204 F2d 490 United States v. Morrell
204 F.2d 490
United States Court of Appeals Fourth Circuit.
Argued April 10, 1953.
Decided May 16, 1953.
John G. Laughlin, Attorney, Department of Justice, Washington, D. C. (Warren E. Burger, Asst. Atty. Gen., Bernard J. Flynn, U. S. Atty., Baltimore, Md., and Samuel D. Slade, Attorney, Department of Justice, Washington, D. C., on brief), for appellant.
Herbert E. Witz, Baltimore, Md., for appellee.
Before PARKER, Chief Judge, and SOPER and DOBIE, Circuit Judges.
SOPER, Circuit Judge.
This suit presents the claim of Elizabeth C. Morrell, as beneficiary, to the proceeds of a policy of National Service Life Insurance in the amount of $10,000 issued to her husband, Major Raymond C. Morrell, during his service as a member of the armed forces. The claim was first presented to the Veterans' Administration but was denied on the ground that the policy had lapsed prior to the death of the insured for non-payment of premiums. Suit was then brought in the District Court, and it was shown that after the death of the insured the Veteran's Administration had determined that under the provisions of the National Service Life Insurance Act, 38 U.S. C.A. §§ 801-807, the insured was entitled to a refund of premiums paid by him during a period when he was totally disabled and that the amount of these premiums was greater than the amount of the premiums due under the policy at the time of the insured's death. Taking these circumstances into consideration, the District Judge held that the amount of the refundable premiums should have been applied to the payment of the premiums due, so as to prevent a forfeiture of the insurance, and judgment was rendered for the plaintiff in the sum of $10,000.
The policy was issued by the Veterans' Administration on September 1, 1944 and was maintained in force by the payment of premiums until April 30, 1946, after which no premiums were paid either by allotment or remittance, so that the policy became of no effect before the insured died on May 16, 1947, unless it was revived by the circumstances now to be related.
On October 1, 1946 the insured, having been previously hospitalized on a number of occasions during the preceding year, reverted to an inactive military status; but on January 17, 1947 he was restored to active duty and so remained until his death on May 16, 1947.
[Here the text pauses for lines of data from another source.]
-- ==== Sys2Proof/Laws/Memory.lean ====
section
/-!
SUPPORT. Every operation that writes home memory keeps its canonical form: the L1's write-backs and drains (R140, R150 to R152), stores at the
home (R147), the queue unit, the walker's bits (R333), outside writers (R355), zero-fills (R292, R361) and a migration's copy (R340).
-/
namespace Sys2Proof.Machine

/-! ### Poison, directory and release sets hold no byte -/

@[simp] theorem noteWriter_wf (m : Memory) (o g t : Nat) : (noteWriter m o g t).wf = m.wf := rfl
@[simp] theorem noteWriter_read (m : Memory) (o g t a : Nat) : (noteWriter m o g t).read a = m.read a := rfl

@[simp] theorem noteHome_mem (s : State) (pa : Nat) : (noteHome s pa).mem = s.mem := by
  unfold noteHome
  split <;> rfl

@[simp] theorem addReleaser_wf (s : State) (g : Nat) (ps : List Place) : (addReleaser s g ps).mem.wf = s.mem.wf := rfl
@[simp] theorem clearReleaser_wf (s : State) (g : Nat) (ps : List Place) : (clearReleaser s g ps).mem.wf = s.mem.wf := rfl

theorem leaveDirs_wf (m : Memory) (obj : Nat) (l : List (Nat × Nat)) : (leaveDirs m obj l).wf = m.wf := by
  induction l generalizing m with
  | nil => rfl
  | cons e t ih =>
    simp only [leaveDirs]
    split
    · rw [ih]; rfl
    · rfl

theorem untrack_wf {s : State} (h : s.mem.wf = true) (g obj : Nat) : (untrack s g obj).mem.wf = true := by
  unfold untrack
  split
  · exact h
  · exact (leaveDirs_wf ..).trans h

/-- A fold of operations that keep the form keeps it. -/
theorem foldl_mem_wf {α : Type} {f : State → α → State} (hf : ∀ s a, s.mem.wf = true → (f s a).mem.wf = true) {s : State} (h : s.mem.wf = true)
    (l : List α) : (l.foldl f s).mem.wf = true := by
  induction l generalizing s with
  | nil => exact h
  | cons a t ih => exact ih (hf s a h)

/-! ### The L1 -/

theorem noteDiscard_wf {s : State} (h : s.mem.wf = true) (c va : Nat) : (noteDiscard s c va).mem.wf = true := by
  rw [noteDiscard, State.updCrew_mem]; exact h

theorem loseLine_wf {s : State} (h : s.mem.wf = true) (g n : Nat) (l : L1Line) : (loseLine s g n l).mem.wf = true :=
  foldl_mem_wf (fun _ e h => noteDiscard_wf h e.1 e.2) (s := countLost s g (128 * n)) h _

theorem writeBack_wf {s : State} (h : s.mem.wf = true) (g n : Nat) : (writeBack s g n).mem.wf = true := by
  unfold writeBack
  split
  · exact h
  · next l _ =>
    split
    · exact h
    · split
      · exact loseLine_wf h g n l
      · have key (u : State) (hu : u.mem.wf = true) := writePhys_wf (s := noteHome u (128 * n)) (by simpa using hu)
          (((List.range 128).filter l.dirty.contains).map fun i => (128 * n + i, l.bytes.getD i 0))
        dsimp only
        split
        · exact key { s with free := s.free + 1 } h
        · exact key s h

theorem evictLine_wf {s : State} (h : s.mem.wf = true) (g n : Nat) : (evictLine s g n).mem.wf = true := by
  unfold evictLine
  split
  · exact h
  · exact untrack_wf (s := (writeBack s g n).updCore g _) (writeBack_wf h g n) g _

theorem drainCore_wf {s : State} (h : s.mem.wf = true) (g : Nat) : (drainCore s g).mem.wf = true :=
  foldl_mem_wf (fun _ n h => writeBack_wf h g n) h _

theorem invalidateLines_wf {s : State} (h : s.mem.wf = true) (g : Nat) (ns : List Nat) : (invalidateLines s g ns).mem.wf = true :=
  foldl_mem_wf (fun _ n h => evictLine_wf h g n) h _

theorem invalidateStale_wf {s : State} (h : s.mem.wf = true) (g : Nat) : (invalidateStale s g).mem.wf = true := invalidateLines_wf h g _

theorem recallObject_wf {s : State} (h : s.mem.wf = true) (key obj : Nat) : (recallObject s key obj).mem.wf = true :=
  foldl_mem_wf (fun _ g h => invalidateLines_wf h g _) h _

theorem dirRoom_wf {s : State} (h : s.mem.wf = true) (key obj : Nat) : (dirRoom s key obj).mem.wf = true := by
  unfold dirRoom
  split
  · exact h
  · split
    · exact recallObject_wf h _ _
    · exact h

theorem trackObject_wf {s : State} (h : s.mem.wf = true) (g obj : Nat) : (trackObject s g obj).mem.wf = true :=
  foldl_mem_wf (fun _ e h => dirRoom_wf h e.1 obj) h _

theorem makeRoom_wf {s : State} (h : s.mem.wf = true) (g : Nat) : (makeRoom s g).mem.wf = true := by
  unfold makeRoom
  simp only [State.freeValue]
  split
  · exact h
  · split
    · exact h
    · exact evictLine_wf (s := { s with free := s.free + 1 }) h g _

theorem allocLine_wf {s : State} (h : s.mem.wf = true) (g n tag obj : Nat) (low : Bool) : (allocLine s g n tag obj low).mem.wf = true :=
  trackObject_wf (makeRoom_wf h g) g obj

theorem l1WriteByte_wf {s : State} (h : s.mem.wf = true) (g tag obj : Nat) (low : Bool) (who : Nat × Nat) (pa : Nat) (b : Byte) :
    (l1WriteByte s g tag obj low who pa b).mem.wf = true := by
  show (noteWriter (if ((s.core g).l1.find? (lineOf pa)).isSome = true then s else _ : State).mem obj g _).wf = true
  rw [noteWriter_wf]
  split
  · exact h
  · exact allocLine_wf h ..

theorem fillLine_wf {s : State} (h : s.mem.wf = true) (g n tag obj : Nat) (low spoilt : Bool) : (fillLine s g n tag obj low spoilt).mem.wf = true := by
  show (if (((noteHome s (128 * n)).core g).l1.find? n).isSome = true then noteHome s (128 * n) else _ : State).mem.wf = true
  have hn : (noteHome s (128 * n)).mem.wf = true := by simpa using h
  split
  · exact hn
  · exact allocLine_wf hn ..

/-! ### Writes at the home -/

theorem homeWrite_wf {s : State} (h : s.mem.wf = true) (g tag pa va : Nat) (b : Byte) : (homeWrite s g tag pa va b).mem.wf = true :=
  writePhys_wf h [(pa, b)]

theorem landByte_wf {s : State} (h : s.mem.wf = true) (c g tag : Nat) (home : Bool) (ch : Nat) (p : Place) (b : Byte) :
    (landByte s c g tag home ch p b).mem.wf = true := by
  unfold landByte
  split
  · split
    · exact homeWrite_wf h g tag _ _ b
    · exact l1WriteByte_wf h ..
  · exact h
  · exact h

theorem markWalk_wf {s : State} (h : s.mem.wf = true) (tag va : Nat) (write : Bool) : (markWalk s tag va write).mem.wf = true := by
  unfold markWalk
  split
  · exact h
  · split
    · exact writePhys_wf h _
    · exact h

theorem frameWrite_wf {s : State} (h : s.mem.wf = true) (l : List (Nat × Byte)) : (frameWrite s l).mem.wf = true := by
  unfold frameWrite
  dsimp only
  split <;> exact writePhys_wf h _

theorem peerRequest_wf {s : State} (h : s.mem.wf = true) (vc pa : Nat) (o : Option (Nat × Nat)) (l : List Byte) :
    (peerRequest s vc pa o l).mem.wf = true := by
  unfold peerRequest
  split <;> exact h

theorem unitStore_wf {s : State} (h : s.mem.wf = true) (g tag va pa : Nat) (l : List Byte) : (unitStore s g tag va pa l).1.mem.wf = true := by
  have key (u : State) (hu : u.mem.wf = true) :
      (frameWrite (noteHome (markWalk (peerRequest u 0 pa none l) tag va true) pa) (l.mapIdx fun i b => (pa + i, b))).mem.wf = true :=
    frameWrite_wf (by rw [noteHome_mem]; exact markWalk_wf (peerRequest_wf hu ..) tag va true) _
  unfold unitStore
  dsimp only
  split
  · split
    · exact h
    · exact key s h
  · split
    · exact h
    · exact key { s with free := s.free + 1 } h

theorem unitWrite_wf {s : State} (h : s.mem.wf = true) (tag va pa : Nat) (l : List Byte) : (unitWrite s tag va pa l).mem.wf = true :=
  unitStore_wf h 0 tag va pa l

theorem outsideWrite_wf {s : State} (h : s.mem.wf = true) (pa : Nat) (l : List Byte) : (outsideWrite s pa l).mem.wf = true := by
  have fold (m : Memory) (objs : List Nat) (t : Nat) : (objs.foldl (fun m o => noteWriter m o outsideWriter t) m).wf = m.wf := by
    induction objs generalizing m with
    | nil => rfl
    | cons o t ih => rw [List.foldl_cons, ih, noteWriter_wf]
  show (List.foldl _ _ _ : Memory).wf = true
  rw [fold]
  exact writePhys_wf h _

/-! ### Whole ranges -/

theorem risesFrom_filter {α : Type} (p : Nat × α → Bool) {m : SMap α} {lo : Nat} (h : SMap.risesFrom lo m = true) :
    SMap.risesFrom lo (m.filter p : SMap α) = true := by
  induction m generalizing lo with
  | nil => rfl
  | cons e t ih =>
    simp only [SMap.risesFrom, Bool.and_eq_true, decide_eq_true_eq] at h
    rw [List.filter_cons]
    split
    · simp only [SMap.risesFrom, Bool.and_eq_true, decide_eq_true_eq]
      exact ⟨h.1, ih h.2⟩
    · exact SMap.risesFrom_mono (by omega) (ih h.2)

theorem wf_filter (p : Nat × Byte → Bool) {m : SMap Byte} (h : SMap.wf unlistedByte m = true) : SMap.wf unlistedByte (m.filter p : SMap Byte) = true := by
  simp only [SMap.wf, Bool.and_eq_true, List.all_eq_true] at h ⊢
  exact ⟨risesFrom_filter p h.1, fun e he => h.2 e (List.mem_filter.1 he).1⟩

theorem zeroBytes_wf {s : State} (h : s.mem.wf = true) (pa n : Nat) : (zeroBytes s pa n).mem.wf = true := wf_filter _ h

theorem zeroDram_wf {s : State} (h : s.mem.wf = true) : (zeroDram s).mem.wf = true := wf_filter _ h

theorem copyFrame_wf {s : State} (h : s.mem.wf = true) (old new size : Nat) : (copyFrame s old new size).mem.wf = true := by
  have fold (l : List (Nat × Byte)) (hl : ∀ e ∈ l, e.2 ≠ unlistedByte) (m : SMap Byte) (hm : SMap.wf unlistedByte m = true) :
      SMap.wf unlistedByte (l.foldl (fun m e => SMap.insert m e.1 e.2) m) = true := by
    induction l generalizing m with
    | nil => exact hm
    | cons e t ih =>
      refine ih (fun e he => hl e (List.mem_cons_of_mem _ he)) _ ?_
      simp only [SMap.wf, Bool.and_eq_true, List.all_eq_true, decide_eq_true_eq] at hm ⊢
      refine ⟨SMap.risesFrom_insert (Nat.zero_le _) hm.1 _, fun x hx => ?_⟩
      rcases SMap.mem_insert hx with rfl | hx
      · exact hl e List.mem_cons_self
      · exact hm.2 x hx
  refine fold _ (fun e he => ?_) _ (wf_filter _ h)
  obtain ⟨x, hx, rfl⟩ := List.mem_map.1 he
  have hw : SMap.wf unlistedByte s.mem.cells = true := h
  simp only [SMap.wf, Bool.and_eq_true, List.all_eq_true, decide_eq_true_eq] at hw
  exact hw.2 x (List.mem_filter.1 hx).1

end Sys2Proof.Machine
end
On July 21, 1947, and again in December, 1947, subsequent to his death, his widow filed an application to the Veterans' Administration for the payment of the proceeds of the policy. The matter finally came to a hearing before the Appeal Board of the Veterans' Administration which denied the claim on November 29, 1951 on the ground that the policy had lapsed for non-payment of premiums during the period between January 17, 1947, when the insured was restored to active duty, and the day of his death; but in the consideration of the claim it was determined by the administration that for insurance purposes the policy holder was totally disabled from October 2, 1945 until January 16, 1947, and was entitled to a waiver of premiums during this period, under the provisions of § 602(n) of the statute, 38 U.S.C.A. § 802 (n).1 The insured, however, had paid the premiums for seven months while he was totally disabled and no premiums were due, and hence there was in the hands of the government more than enough money due the insured to pay the premiums for the subsequent period from January 17 to May 16, 1947. The Veterans' Administration nevertheless held and the government now contends that prior to this determination the policy had lapsed, and that the government was precluded by the statute from applying the credit to the payment of the premiums due at the time of his death, and therefore the government is not liable for the face of the policy, but only for the amount of the premiums waived in accordance with the statute.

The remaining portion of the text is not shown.